The talks between Warner Bros. Discovery and Paramount Global are at the very earliest stage, with Warner Bros. Discovery chief David Zaslav and Paramount Global CEO Bob Bakish having broached the possibility of a union at a Dec. 19 lunch meeting. Sources said Zaslav was motivated to explore a Warner Bros. Discovery-Paramount Global combination given the chatter about Skydance’s talks to buy out Redstone’s NAI stake. There are a number of questions about how a deal might come together.

And other M&A outcomes are certainly possible. Comcast/NBCUniversal is “the third leg to this M&A merry-go-round conversation,” as Comcast CEO Brian Roberts looks to scale up to compete with Disney, Fishman wrote in the note. “At the end of the day, Comcast may be the one strategic buyer with the capital structure and assets required to benefit either Warner Bros. Discovery or [Paramount Global] in a long-term viable way,” he wrote.

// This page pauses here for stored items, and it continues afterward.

-- ==== Sys2Proof/Machine/Ops.lean ====
section
/-! DEFINITION. The named operations over memory, registers, console and run state that every meaning is written from
(spec/10_state.md, 20_memory.md, 47_syscall.md R272, 60_exceptions.md). -/

namespace Sys2Proof.Machine

/-! ### The byte store -/

/-- What a byte that nothing has written reads as: "default all zero" (10_state.md R27, D22; notes/assumptions/5.md). -/
def Memory.unlisted : Byte := 0

def Memory.get : Memory → Nat → Byte
  | [], _ => Memory.unlisted
  | (k, b) :: m, a => if k = a then b else Memory.get m a

/-- The memory without an entry for `a`. -/
def Memory.erase : Memory → Nat → Memory
  | [], _ => []
  | (k, b) :: m, a => if k = a then Memory.erase m a else (k, b) :: Memory.erase m a

/-- Puts an entry before the first entry of a higher address. -/
def Memory.insert : Memory → Nat → Byte → Memory
  | [], a, b => [(a, b)]
  | (k, c) :: m, a, b => if a < k then (a, b) :: (k, c) :: m else (k, c) :: Memory.insert m a b

/-- Writes one byte, keeping the canonical form. -/
def Memory.set (m : Memory) (a : Nat) (b : Byte) : Memory :=
  if b = Memory.unlisted then m.erase a else (m.erase a).insert a b

/-- Writes bytes at rising addresses from `a`. -/
def Memory.setAll : Memory → Nat → List Byte → Memory
  | m, _, [] => m
  | m, a, b :: bs => Memory.setAll (m.set a b) (a + 1) bs

/-- The canonical form from address `lo` on. -/
def Memory.wfFrom : Nat → Memory → Bool
  | _, [] => true
  | lo, (k, b) :: m => decide (lo ≤ k) && b != Memory.unlisted && Memory.wfFrom (k + 1) m

/-- The canonical form: addresses strictly rising, no entry equal to what an unlisted address reads as. -/
def Memory.wf (m : Memory) : Bool := Memory.wfFrom 0 m

/-! ### Byte order (20_memory.md R44) -/

/-- The value of bytes, the first least significant. -/
def composeLow : List Byte → Nat
  | [] => 0
  | b :: bs => b.toNat + 256 * composeLow bs

/-- The `n` low bytes of a value, the least significant first. -/
def splitLow : Nat → Nat → List Byte
  | 0, _ => []
  | n + 1, v => BitVec.ofNat 8 v :: splitLow n (v / 256)

/-- The value of bytes in address order. -/
def compose : Endian → List Byte → Nat
  | .little, bs => composeLow bs
  | .big, bs => composeLow bs.reverse

/-- The `n` bytes of a value in address order. -/
def split : Endian → Nat → Nat → List Byte
  | .little, n, v => splitLow n v
  | .big, n, v => (splitLow n v).reverse

/-! ### Address map and admission (20_memory.md R42, R43, R48) -/

/-- `[a, a + n)` lies in `[lo, hi)`. -/
def within (lo hi a n : Nat) : Bool := decide (lo ≤ a) && decide (a + n ≤ hi)

/-- `text_end` (R42). -/
def State.textEnd (s : State) : Nat := s.cfg.textBase + 4 * s.text.length

def State.inText (s : State) (a n : Nat) : Bool := within s.cfg.textBase s.textEnd a n

/-- The data range or the dynamic region holds all of `[a, a + n)`. -/
def Cfg.inStore (c : Cfg) (a n : Nat) : Bool :=
  within c.dataMin c.dataMax a n || within c.heapBase.toNat c.stackTop a n

/-- A read of `n` bytes at `a` is admitted (R43, R48). -/
def State.readAdmitted (s : State) (a n : Nat) : Bool :=
  decide (a + n ≤ 2 ^ 32) && (s.inText a n || Cfg.inStore s.cfg a n)

/-- A write of `n` bytes at `a` is admitted (R43, R48): text is "read-only to data ops". -/
def State.writeAdmitted (s : State) (a n : Nat) : Bool :=
  decide (a + n ≤ 2 ^ 32) && Cfg.inStore s.cfg a n

/-- The byte of a level-2 text slot (R45): `text_image` is the words of `IMem` in the byte order of R44. -/
def State.textByte (s : State) (a : Nat) : Option Byte :=
  if s.inText a 1 then
    match s.text[(a - s.cfg.textBase) / 4]? with
    | some (.word w) => (split s.cfg.endian 4 w.toNat)[(a - s.cfg.textBase) % 4]?
    | _ => none
  else none

/-- `Mem[a]`: one byte. Level-2 text slots supply their own bytes (R45); every other byte stands in `mem`. A launch whose
`text_image` differs from its words is refused (`Launch.textImageAgrees`); in a state that no launch gives, `mem` may
list other bytes there, and the word is read (DESIGN CHOICE, notes/assumptions/7.md). -/
def State.byteAt (s : State) (a : Nat) : Byte :=
  if Cfg.inStore s.cfg a 1 then Memory.get s.mem a else (s.textByte a).getD (Memory.get s.mem a)

/-- `n` bytes in address order. -/
def State.bytesAt (s : State) : Nat → Nat → List Byte
  | _, 0 => []
  | a, n + 1 => s.byteAt a :: s.bytesAt (a + 1) n

/-! ### Raising (60_exceptions.md R300) -/

/-- What `raise K(info)` carries: the kind and, for a memory fault of an access, the offending address (R311). -/
structure Raise where
  kind : FaultKind
  bad  : Option Word
deriving DecidableEq, Repr

/-- TAKING A FAULT (R315), shared by fetch, decode and execute: the record is set and `run` becomes `faulted`; nothing
else changes. There is no handler, no vector and no saved status (R321), and there is no return (R317): `faulted` is
terminal. -/
def State.enterFaulted (s : State) (r : FaultRecord) : State := { s with run := .faulted, fault := some r }

/-- A fault at a known address: of a fetch, where `addr` is the address of the attempt (R311). -/
def State.takeFaultAt (s : State) (addr : Word) (r : Raise) : State :=
  s.enterFaulted { kind := r.kind, addr := addr, badAddress := r.bad, word := none }

/-- An execute fault (R315). While the instruction of address `a` executes, `pc` is `a + 4`, so `a` is `pc - 4`
(notes/assumptions/22.md). -/
def State.takeFault (s : State) (r : Raise) : State := s.takeFaultAt (s.pc - 4) r

/-- The fault of a reserved word, "with the word and its address" (30_encoding.md R90), after the advance (R309). -/
def State.takeReserved (s : State) (w : Word) : State :=
  s.enterFaulted { kind := .reservedInstruction, addr := s.pc - 4, badAddress := none, word := some w }

/-- An instruction that either raises, and then writes nothing (R300), or completes with the state `k` gives. -/
def State.complete {α : Type} (s : State) (e : Except Raise α) (k : α → State) : Result :=
  match e with
  | .error r => .next (s.takeFault r)
  | .ok v => .next (k v)

/-- `Halt` (R310): the run ends and the exit code is handed to the host. -/
def State.halt (s : State) (code : Int) : State := { s with run := .halted, exitCode := some code }

/-! ### Registers (10_state.md) -/

/-- `x[i]`; `x[0]` reads as zero (R11). -/
def State.getX (s : State) (r : Reg) : Word := if r = 0 then 0 else s.x[r]

/-- `x[i] <- v`; a write of `x[0]` is discarded (R11). -/
def State.setX (s : State) (r : Reg) (v : Word) : State :=
  if r = 0 then s else { s with x := s.x.set r.val v r.isLt }

/-- `f[i]`: 32 raw bits (R13). -/
def State.getF (s : State) (r : FReg) : Word := s.f[r]

def State.setF (s : State) (r : FReg) (v : Word) : State := { s with f := s.f.set r.val v r.isLt }

/-- `fd[i]`, `i` even: the odd register holds bits 63:32 (R15). -/
def State.getFD (s : State) (r : FReg) : DWord := s.getF (r + 1) ++ s.getF r

def State.setFD (s : State) (r : FReg) (v : DWord) : State :=
  (s.setF r (v.extractLsb' 0 32)).setF (r + 1) (v.extractLsb' 32 32)

/-- The accumulator `hi ‖ lo` (42_muldiv.md). -/
def State.getHiLo (s : State) : DWord := s.hi ++ s.lo

def State.setHiLo (s : State) (v : DWord) : State :=
  { s with hi := v.extractLsb' 32 32, lo := v.extractLsb' 0 32 }

/-- `pc <- t` (45_branch_jump.md R230). -/
def State.setPc (s : State) (t : Word) : State := { s with pc := t }

/-! ### The fields no register names -/

def State.setHeapPtr (s : State) (a : Word) : State := { s with heapPtr := a }

def State.setRun (s : State) (r : RunState) : State := { s with run := r }

def State.setOut (s : State) (es : List OutEvent) : State := { s with out := es }

def State.setInput (s : State) (ls : List (List Byte)) : State := { s with input := ls }

def State.setGen (s : State) (g : Nat) : State := { s with gen := g }

/-- The model's own count of free values taken (notes/assumptions/8.md). -/
def State.setDraws (s : State) (n : Nat) : State := { s with draws := n }

/-! ### The access primitives (20_memory.md R47 to R50) -/

/-- `MemRead(addr, n)`: alignment first, then bounds, then the bytes by R44. -/
def State.memRead (s : State) (addr : Word) (n : Nat) : Except Raise Nat :=
  if addr.toNat % n ≠ 0 then .error ⟨.misalignedAddress, some addr⟩
  else if s.readAdmitted addr.toNat n then .ok (compose s.cfg.endian (s.bytesAt addr.toNat n))
  else .error ⟨.memoryOutOfBounds, some addr⟩

/-- Replaces exactly the named bytes (R49). -/
def State.putBytes (s : State) (a : Nat) (bs : List Byte) : State := { s with mem := s.mem.setAll a bs }

/-- `MemWrite(addr, n, v)`. -/
def State.memWrite (s : State) (addr : Word) (n v : Nat) : Except Raise State :=
  if addr.toNat % n ≠ 0 then .error ⟨.misalignedAddress, some addr⟩
  else if s.writeAdmitted addr.toNat n then .ok (s.putBytes addr.toNat (split s.cfg.endian n v))
  else .error ⟨.memoryOutOfBounds, some addr⟩

/-- `MemReadBytes`: `n` bytes from `lo`, no alignment check (R50). A fault names the effective address `ea` of the
instruction (notes/assumptions/17.md). -/
def State.readPart (s : State) (ea : Word) (lo n : Nat) : Except Raise Nat :=
  if s.readAdmitted lo n then .ok (compose s.cfg.endian (s.bytesAt lo n))
  else .error ⟨.memoryOutOfBounds, some ea⟩

/-- `MemWriteByte`, for all the bytes of a partial-word store at once: every touched byte is checked before any is
written (R50). -/
def State.writePart (s : State) (ea : Word) (lo n v : Nat) : Except Raise State :=
  if s.writeAdmitted lo n then .ok (s.putBytes lo (split s.cfg.endian n v))
  else .error ⟨.memoryOutOfBounds, some ea⟩

/-- `sbrk(n)` (20_memory.md R53): the old heap pointer and the new one. -/
def State.sbrk (s : State) (n : Word) : Except Raise (Word × Word) :=
  if n.toInt < 0 then .error ⟨.invalidArgument, none⟩
  else if 4 * ((s.heapPtr.toNat + n.toNat + 3) / 4) ≤ s.cfg.initialSp.toNat then
    .ok (s.heapPtr, BitVec.ofNat 32 (4 * ((s.heapPtr.toNat + n.toNat + 3) / 4)))
  else .error ⟨.memoryOutOfBounds, none⟩

/-! ### The host boundary (47_syscall.md R272, R289) -/

/-- "write `t`", for a text the spec fixes; the empty text writes nothing. -/
def State.write (s : State) (t : List Byte) : State :=
  if t = [] then s else s.setOut (s.out ++ [.bytes t])

/-- Writes a value whose text is a host function of it (notes/assumptions/12.md). -/
def State.emit (s : State) (e : OutEvent) : State := s.setOut (s.out ++ [e])

/-- "read a line": the host's next line and the state that has consumed it, or none while the host has supplied
none (notes/assumptions/11.md). -/
def State.readLine (s : State) : Option (List Byte × State) :=
  match s.input with
  | [] => none
  | l :: ls => some (l, s.setInput ls)

/-- The registers as a dump shows them (R284; notes/assumptions/29.md). -/
def State.snapshot (s : State) : RegSnapshot :=
  { x := s.x.set 0 0, f := s.f, hi := s.hi, lo := s.lo, pc := s.pc, cc := s.cc }

/-- `RAND_DEST` as a register number (R290). -/
def RandDest.reg : RandDest → Reg
  | .v0 => 2
  | .a0 => 4

/-- `rangeG(g, b)` (R292): a free draw brought into `[0, b]`, and the next generator state. -/
def rangeG (g b : Nat) : Nat × Nat := ((Config.rawRangeG g b).1 % (b + 1), (Config.rawRangeG g b).2)

/-! ### Fetch and advance (20_memory.md R51, 10_state.md R18, 70_reset_and_hazards.md R332) -/

/-- `pc <- W(u(a) + 4)` and `icount <- icount + 1`, before the instruction executes. -/
def State.advance (s : State) : State := { s with pc := s.pc + 4, icount := s.icount + 1 }

/-- The slot at an address of the text (R51). -/
def State.slotAt (s : State) (a : Word) : Option Slot := s.text[(a.toNat - s.cfg.textBase) / 4]?

/-- What the fetch and decode of a step come to. -/
inductive Fetched where
  /-- There is no step. -/
  | stop (r : Fault)
  /-- The step is over: a fetch fault, or a reserved word. -/
  | done (s : State)
  /-- The slot holds an ill-formed record. -/
  | refuse (r : Refusal)
  /-- The instruction to execute, and the advanced state. -/
  | run (i : Instr) (s : State)

/-- A slot at address `s.pc`: a record as it stands, a word through the decoder. A reserved word faults after the
advance (60_exceptions.md R309). -/
def State.decodeSlot (s : State) : Slot → Fetched
  | .record i => if i.wellFormed then .run i s.advance else .refuse .illFormedRecord
  | .word w =>
    match decode s.pc w with
    | .ok i => .run i s.advance
    | .error _ => .done (s.advance.takeReserved w)

/-- The fetch of R51 on a running state: alignment, then bounds, then the slot. A fetch fault leaves `pc` and `icount`
(R315). -/
def State.fetchSlot (s : State) : Fetched :=
  if s.pc.toNat % 4 ≠ 0 then .done (s.takeFaultAt s.pc ⟨.misalignedAddress, some s.pc⟩)
  else if s.cfg.textBase ≤ s.pc.toNat then
    match s.slotAt s.pc with
    | some slot => s.decodeSlot slot
    | none => .done (s.takeFaultAt s.pc ⟨.memoryOutOfBounds, some s.pc⟩)
  else .done (s.takeFaultAt s.pc ⟨.memoryOutOfBounds, some s.pc⟩)

/-- `step` up to the instruction (R332): it applies only in `ready` and `running` (60_exceptions.md R318), and sets
`run` to `running`. -/
def State.fetch (s : State) : Fetched :=
  match s.run with
  | .halted => .stop .runEnded
  | .faulted => .stop .runEnded
  | .ready => (s.setRun .running).fetchSlot
  | .running => s.fetchSlot

end Sys2Proof.Machine
end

Meanwhile, Fox Corp. “would be a much better fit” for Warner Bros. Discovery, according to Fishman, as Fox’s stock is “currently trading at a discount valuation” and owns assets including a national broadcast network, NFL and other marquee sports rights, and Tubi, a leading free ad-supported streaming TV service.

Terms of a potential Warner Bros. Discovery-Paramount Global merger aren’t known. But “Warner Bros. Discovery would likely be paying a hefty premium for a quickly declining linear TV business, allowing it to again double-down on its own pressured business,” Fishman noted.

Warner Bros. Discovery acquiring Paramount Global’s shares in a mostly debt-driven deal would be a “bad idea,” Wells Fargo Securities’ Stephen Cahall wrote in a Thursday note to clients.

In such a scenario, assuming a 30% premium and 20%/80% ratio of equity/debt financing, the combined company would have an estimated $97 billion enterprise value — and whopping debt of around $70 billion. Pro-forma revenue would be $72 billion (50% coming from linear TV) and $13 billion in earnings before interest, taxes, depreciation and amortization (about 90% from linear TV business).

"Warner Bros. Discovery’s debt has been a problem since the merger, and this would only magnify melting ice cube sensitivities,” Cahall wrote. As of the end of Q3, Warner Bros. Discovery’s long-term debt was $43.5 billion, while Paramount Global’s was $15.6 billion.

In another potential M&A scenario, Warner Bros. Discovery and Paramount Global could merge in an all-stock deal, similar to the structure of Discovery’s deal for WarnerMedia. “This has the benefit of not requiring incremental debt, but [Paramount Global’s] controlling shareholders don’t cash out,” Cahall wrote. A third possible option: Warner Bros. Discovery acquires National Amusements Inc. for approximately $2 billion to get NAI’s Paramount Class A shares, giving Zaslav & Co. the ability to make divestitures prior to an all-stock merger of Warner Bros. Discovery-Paramount Global. “We see this as the lowest risk (i.e., best) option for Warner Bros. Discovery (smaller outlay),” according to the Wells Fargo analyst. “This also gives NAI immediate cash so may be most probable.”

As for potential cost-savings a combined Warner Bros. Discovery-Paramount Global might achieve by shutting down Paramount+, Fishman wrote that those “would be smaller than they appear as most content costs associated with the service would merely shift to back to linear rather than disappear.” Fishman added, “Even together, the two would struggle to build a scaled streaming service that would allow the combined company to remain viable as linear cash flows fade away.”